THE PROBLEM -> An exact reprint of the whole listing is what the answer must contain.

PROVIDED DATA ->
/-- What every instruction leaves unchanged at generation, and what it only extends (45_resolution.md rule R262,
60_exceptions.md rule R390): the records and the warnings before it stay; nothing of the decoder or the serializer moves; no
byte is emitted; `OUT` changes only with a fatal error. -/
def Obligations.GenerationFrame : Prop :=
  ∀ (s t : State) (todo : List Stmt) (i : Instr),
    s.task = .generate todo → exec i s = .next t →
    SameFrame s t ∧ t.decoded = s.decoded ∧ t.targets = s.targets ∧ t.stmts = s.stmts ∧
    (∃ rs, t.records = s.records ++ rs ∧ ∀ r ∈ rs, isInsn r = true ∧ isEntryRecord r = false ∧ recordAddr r = none) ∧
    (∃ ws, t.warnings = s.warnings ++ ws ∧ ∀ w ∈ ws, w.loc = sourceLoc (currentLoc todo)) ∧
    (t.task ≠ .idle → t.out = s.out ∧ t.outValid = s.outValid ∧ t.fatal = s.fatal ∧ t.freeCount = s.freeCount)

/-- The machine's generation and the encoder of Decode.lean, written apart from the same tables, agree (30_encoding.md rules
R83 to R94, R100, R101; 46_emission.md rule R290): for a well-formed instruction whose references are addresses, the records
it appends pack to the words it encodes to. -/
def Obligations.GeneratedRecordsPackToTheEncoding : Prop :=
  ∀ (s t : State) (st : Stmt) (rest : List Stmt) (a : Arch) (i : Instr),
    s.task = .generate (st :: rest) → s.cfg.arch = some a → i.wellFormed s.cfg.params a = true →
    resolvedInstr i = true → exec i s = .next t →
    t.records.map (recordWord a) = s.records.map (recordWord a) ++ (Decode.encode s.cfg.params a i).map some

/-! ### Delivery, instruction by instruction -/

/-- 40_alu.md rule R131, 41_extended.md rule R174, 47_decoder.md rules R317, R332: the STD3 instructions, `srx`, `orx` and
the raw form are delivered with no warning and no target. -/
def Obligations.PlainFormsAreDelivered : Prop :=
  ∀ (h : Nat) (m n x y d : Operand),
    PlainDelivery (.mul x y d) ∧ PlainDelivery (.add x y d) ∧ PlainDelivery (.addDot x y d) ∧ PlainDelivery (.addc x y d) ∧
    PlainDelivery (.addcDot x y d) ∧ PlainDelivery (.sub x y d) ∧ PlainDelivery (.subDot x y d) ∧
    PlainDelivery (.subc x y d) ∧ PlainDelivery (.subcDot x y d) ∧ PlainDelivery (.sra x y d) ∧ PlainDelivery (.or x y d) ∧
    PlainDelivery (.and x y d) ∧ PlainDelivery (.xor x y d) ∧ PlainDelivery (.sr x y d) ∧ PlainDelivery (.sl x y d) ∧
    PlainDelivery (.rl x y d) ∧ PlainDelivery (.rr x y d) ∧ PlainDelivery (.nand x y d) ∧
    PlainDelivery (.srx m n x y d) ∧ PlainDelivery (.orx m n x y d) ∧ PlainDelivery (.raw h x y d)

/-- 41_extended.md rule R174, 42_jumps.md rule R190, 47_decoder.md rule R320: the bit-field, external-condition and
conditional jumps are delivered with their target recorded, or stop the decoder with `E18` when it is at or beyond the
instruction count. -/
def Obligations.JumpsAreDelivered : Prop :=
  ∀ c m n x y : Operand,
    JumpDelivery (.jzx m n x y) ∧ JumpDelivery (.jnzx m n x y) ∧ JumpDelivery (.jext c x y) ∧ JumpDelivery (.jnext c x y) ∧
    JumpDelivery (.jand x y) ∧ JumpDelivery (.jnand x y) ∧ JumpDelivery (.js x y) ∧ JumpDelivery (.jns x y) ∧
    JumpDelivery (.je x y) ∧ JumpDelivery (.jne x y) ∧ JumpDelivery (.jls x y) ∧ JumpDelivery (.jges x y) ∧
    JumpDelivery (.jgs x y) ∧ JumpDelivery (.jles x y) ∧ JumpDelivery (.jdn x y) ∧ JumpDelivery (.jdpz x y) ∧
    JumpDelivery (.jdp x y) ∧ JumpDelivery (.jdnz x y) ∧ JumpDelivery (.jl x y) ∧ JumpDelivery (.jge x y) ∧
    JumpDelivery (.jg x y) ∧ JumpDelivery (.jle x y)

/-- 40_alu.md rule R151, 43_call_ret_nap.md rules R231, R235: the TKIP instructions, `rets` and `nap` are delivered with one
`W7` for each fixed slot that does not hold its constant. -/
def Obligations.FixedSubFieldsAreCheckedOnDelivery : Prop :=
  (∀ x d : Operand,
    CheckedDelivery (.tkiph x d) "tkiph" (fun p => [(1, p.constants.tkip1)]) ∧
    CheckedDelivery (.tkiphs x d) "tkiphs" (fun p => [(1, p.constants.tkip1)]) ∧
    CheckedDelivery (.tkipl x d) "tkipl" (fun p => [(1, p.constants.tkip1)]) ∧
    CheckedDelivery (.tkipls x d) "tkipls" (fun p => [(1, p.constants.tkip1)])) ∧
  CheckedDelivery .rets "rets" (fun p => [(0, p.constants.rets0), (1, p.constants.rets1), (2, p.constants.rets2)]) ∧
  CheckedDelivery .nap "nap" (fun p => [(0, p.constants.nap0), (1, p.constants.nap1), (2, p.constants.nap2)])

/-- 43_call_ret_nap.md rules R230 to R234, 47_decoder.md rule R320: `call`, `calls` and `ret` are delivered with a `W7`
for a link-register slot that holds no link register, then the target's range check and marker, then a `W7` for each fixed
slot that does not hold its constant. That the target comes between the two is the model's choice
(notes/assumptions/7.md). -/
def Obligations.CallsAndReturnsAreDelivered : Prop :=
  ∀ (s : State) (k : Nat) (a : Arch) (w : Word) (t : Nat) (lr x y z : Operand),
    s.task = .classify k → s.cfg.arch = some a → s.words[k]? = some w →
    let p := s.cfg.params
    let f := Decode.unpack a w
    let lr0 := lrWarnings p f [0]
    (t < s.count →
      exec (.call lr (.address t)) s = .next { delivered s k (.call lr (.address t))
        (lr0 ++ constWarnings "call" f [(1, p.constants.call1)]) with targets := insertTarget t s.targets } ∧
      exec (.calls (.address t)) s = .next { delivered s k (.calls (.address t))
        (constWarnings "calls" f [(0, p.constants.calls0), (1, p.constants.calls1)]) with
          targets := insertTarget t s.targets }) ∧
    (s.count ≤ t →
      exec (.call lr (.address t)) s =
        .next ({ s with warnings := s.warnings ++ logged (.word k) lr0 }.raise .E18 (.value t) (.word k)) ∧
      exec (.calls (.address t)) s = .next (s.raise .E18 (.value t) (.word k))) ∧
    exec (.ret x y z) s = .next (delivered s k (.ret x y z) (lrWarnings p f [0, 1, 2]))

PROBLEM SOLUTION ->
/-- What every instruction leaves unchanged at generation, and what it only extends (45_resolution.md rule R262,
60_exceptions.md rule R390): the records and the warnings before it stay; nothing of the decoder or the serializer moves; no
byte is emitted; `OUT` changes only with a fatal error. -/
def Obligations.GenerationFrame : Prop :=
  ∀ (s t : State) (todo : List Stmt) (i : Instr),
    s.task = .generate todo → exec i s = .next t →
    SameFrame s t ∧ t.decoded = s.decoded ∧ t.targets = s.targets ∧ t.stmts = s.stmts ∧
    (∃ rs, t.records = s.records ++ rs ∧ ∀ r ∈ rs, isInsn r = true ∧ isEntryRecord r = false ∧ recordAddr r = none) ∧
    (∃ ws, t.warnings = s.warnings ++ ws ∧ ∀ w ∈ ws, w.loc = sourceLoc (currentLoc todo)) ∧
    (t.task ≠ .idle → t.out = s.out ∧ t.outValid = s.outValid ∧ t.fatal = s.fatal ∧ t.freeCount = s.freeCount)

/-- The machine's generation and the encoder of Decode.lean, written apart from the same tables, agree (30_encoding.md rules
R83 to R94, R100, R101; 46_emission.md rule R290): for a well-formed instruction whose references are addresses, the records
it appends pack to the words it encodes to. -/
def Obligations.GeneratedRecordsPackToTheEncoding : Prop :=
  ∀ (s t : State) (st : Stmt) (rest : List Stmt) (a : Arch) (i : Instr),
    s.task = .generate (st :: rest) → s.cfg.arch = some a → i.wellFormed s.cfg.params a = true →
    resolvedInstr i = true → exec i s = .next t →
    t.records.map (recordWord a) = s.records.map (recordWord a) ++ (Decode.encode s.cfg.params a i).map some

/-! ### Delivery, instruction by instruction -/

/-- 40_alu.md rule R131, 41_extended.md rule R174, 47_decoder.md rules R317, R332: the STD3 instructions, `srx`, `orx` and
the raw form are delivered with no warning and no target. -/
def Obligations.PlainFormsAreDelivered : Prop :=
  ∀ (h : Nat) (m n x y d : Operand),
    PlainDelivery (.mul x y d) ∧ PlainDelivery (.add x y d) ∧ PlainDelivery (.addDot x y d) ∧ PlainDelivery (.addc x y d) ∧
    PlainDelivery (.addcDot x y d) ∧ PlainDelivery (.sub x y d) ∧ PlainDelivery (.subDot x y d) ∧
    PlainDelivery (.subc x y d) ∧ PlainDelivery (.subcDot x y d) ∧ PlainDelivery (.sra x y d) ∧ PlainDelivery (.or x y d) ∧
    PlainDelivery (.and x y d) ∧ PlainDelivery (.xor x y d) ∧ PlainDelivery (.sr x y d) ∧ PlainDelivery (.sl x y d) ∧
    PlainDelivery (.rl x y d) ∧ PlainDelivery (.rr x y d) ∧ PlainDelivery (.nand x y d) ∧
    PlainDelivery (.srx m n x y d) ∧ PlainDelivery (.orx m n x y d) ∧ PlainDelivery (.raw h x y d)

/-- 41_extended.md rule R174, 42_jumps.md rule R190, 47_decoder.md rule R320: the bit-field, external-condition and
conditional jumps are delivered with their target recorded, or stop the decoder with `E18` when it is at or beyond the
instruction count. -/
def Obligations.JumpsAreDelivered : Prop :=
  ∀ c m n x y : Operand,
    JumpDelivery (.jzx m n x y) ∧ JumpDelivery (.jnzx m n x y) ∧ JumpDelivery (.jext c x y) ∧ JumpDelivery (.jnext c x y) ∧
    JumpDelivery (.jand x y) ∧ JumpDelivery (.jnand x y) ∧ JumpDelivery (.js x y) ∧ JumpDelivery (.jns x y) ∧
    JumpDelivery (.je x y) ∧ JumpDelivery (.jne x y) ∧ JumpDelivery (.jls x y) ∧ JumpDelivery (.jges x y) ∧
    JumpDelivery (.jgs x y) ∧ JumpDelivery (.jles x y) ∧ JumpDelivery (.jdn x y) ∧ JumpDelivery (.jdpz x y) ∧
    JumpDelivery (.jdp x y) ∧ JumpDelivery (.jdnz x y) ∧ JumpDelivery (.jl x y) ∧ JumpDelivery (.jge x y) ∧
    JumpDelivery (.jg x y) ∧ JumpDelivery (.jle x y)

/-- 40_alu.md rule R151, 43_call_ret_nap.md rules R231, R235: the TKIP instructions, `rets` and `nap` are delivered with one
`W7` for each fixed slot that does not hold its constant. -/
def Obligations.FixedSubFieldsAreCheckedOnDelivery : Prop :=
  (∀ x d : Operand,
    CheckedDelivery (.tkiph x d) "tkiph" (fun p => [(1, p.constants.tkip1)]) ∧
    CheckedDelivery (.tkiphs x d) "tkiphs" (fun p => [(1, p.constants.tkip1)]) ∧
    CheckedDelivery (.tkipl x d) "tkipl" (fun p => [(1, p.constants.tkip1)]) ∧
    CheckedDelivery (.tkipls x d) "tkipls" (fun p => [(1, p.constants.tkip1)])) ∧
  CheckedDelivery .rets "rets" (fun p => [(0, p.constants.rets0), (1, p.constants.rets1), (2, p.constants.rets2)]) ∧
  CheckedDelivery .nap "nap" (fun p => [(0, p.constants.nap0), (1, p.constants.nap1), (2, p.constants.nap2)])

/-- 43_call_ret_nap.md rules R230 to R234, 47_decoder.md rule R320: `call`, `calls` and `ret` are delivered with a `W7`
for a link-register slot that holds no link register, then the target's range check and marker, then a `W7` for each fixed
slot that does not hold its constant. That the target comes between the two is the model's choice
(notes/assumptions/7.md). -/
def Obligations.CallsAndReturnsAreDelivered : Prop :=
  ∀ (s : State) (k : Nat) (a : Arch) (w : Word) (t : Nat) (lr x y z : Operand),
    s.task = .classify k → s.cfg.arch = some a → s.words[k]? = some w →
    let p := s.cfg.params
    let f := Decode.unpack a w
    let lr0 := lrWarnings p f [0]
    (t < s.count →
      exec (.call lr (.address t)) s = .next { delivered s k (.call lr (.address t))
        (lr0 ++ constWarnings "call" f [(1, p.constants.call1)]) with targets := insertTarget t s.targets } ∧
      exec (.calls (.address t)) s = .next { delivered s k (.calls (.address t))
        (constWarnings "calls" f [(0, p.constants.calls0), (1, p.constants.calls1)]) with
          targets := insertTarget t s.targets }) ∧
    (s.count ≤ t →
      exec (.call lr (.address t)) s =
        .next ({ s with warnings := s.warnings ++ logged (.word k) lr0 }.raise .E18 (.value t) (.word k)) ∧
      exec (.calls (.address t)) s = .next (s.raise .E18 (.value t) (.word k))) ∧
    exec (.ret x y z) s = .next (delivered s k (.ret x y z) (lrWarnings p f [0, 1, 2]))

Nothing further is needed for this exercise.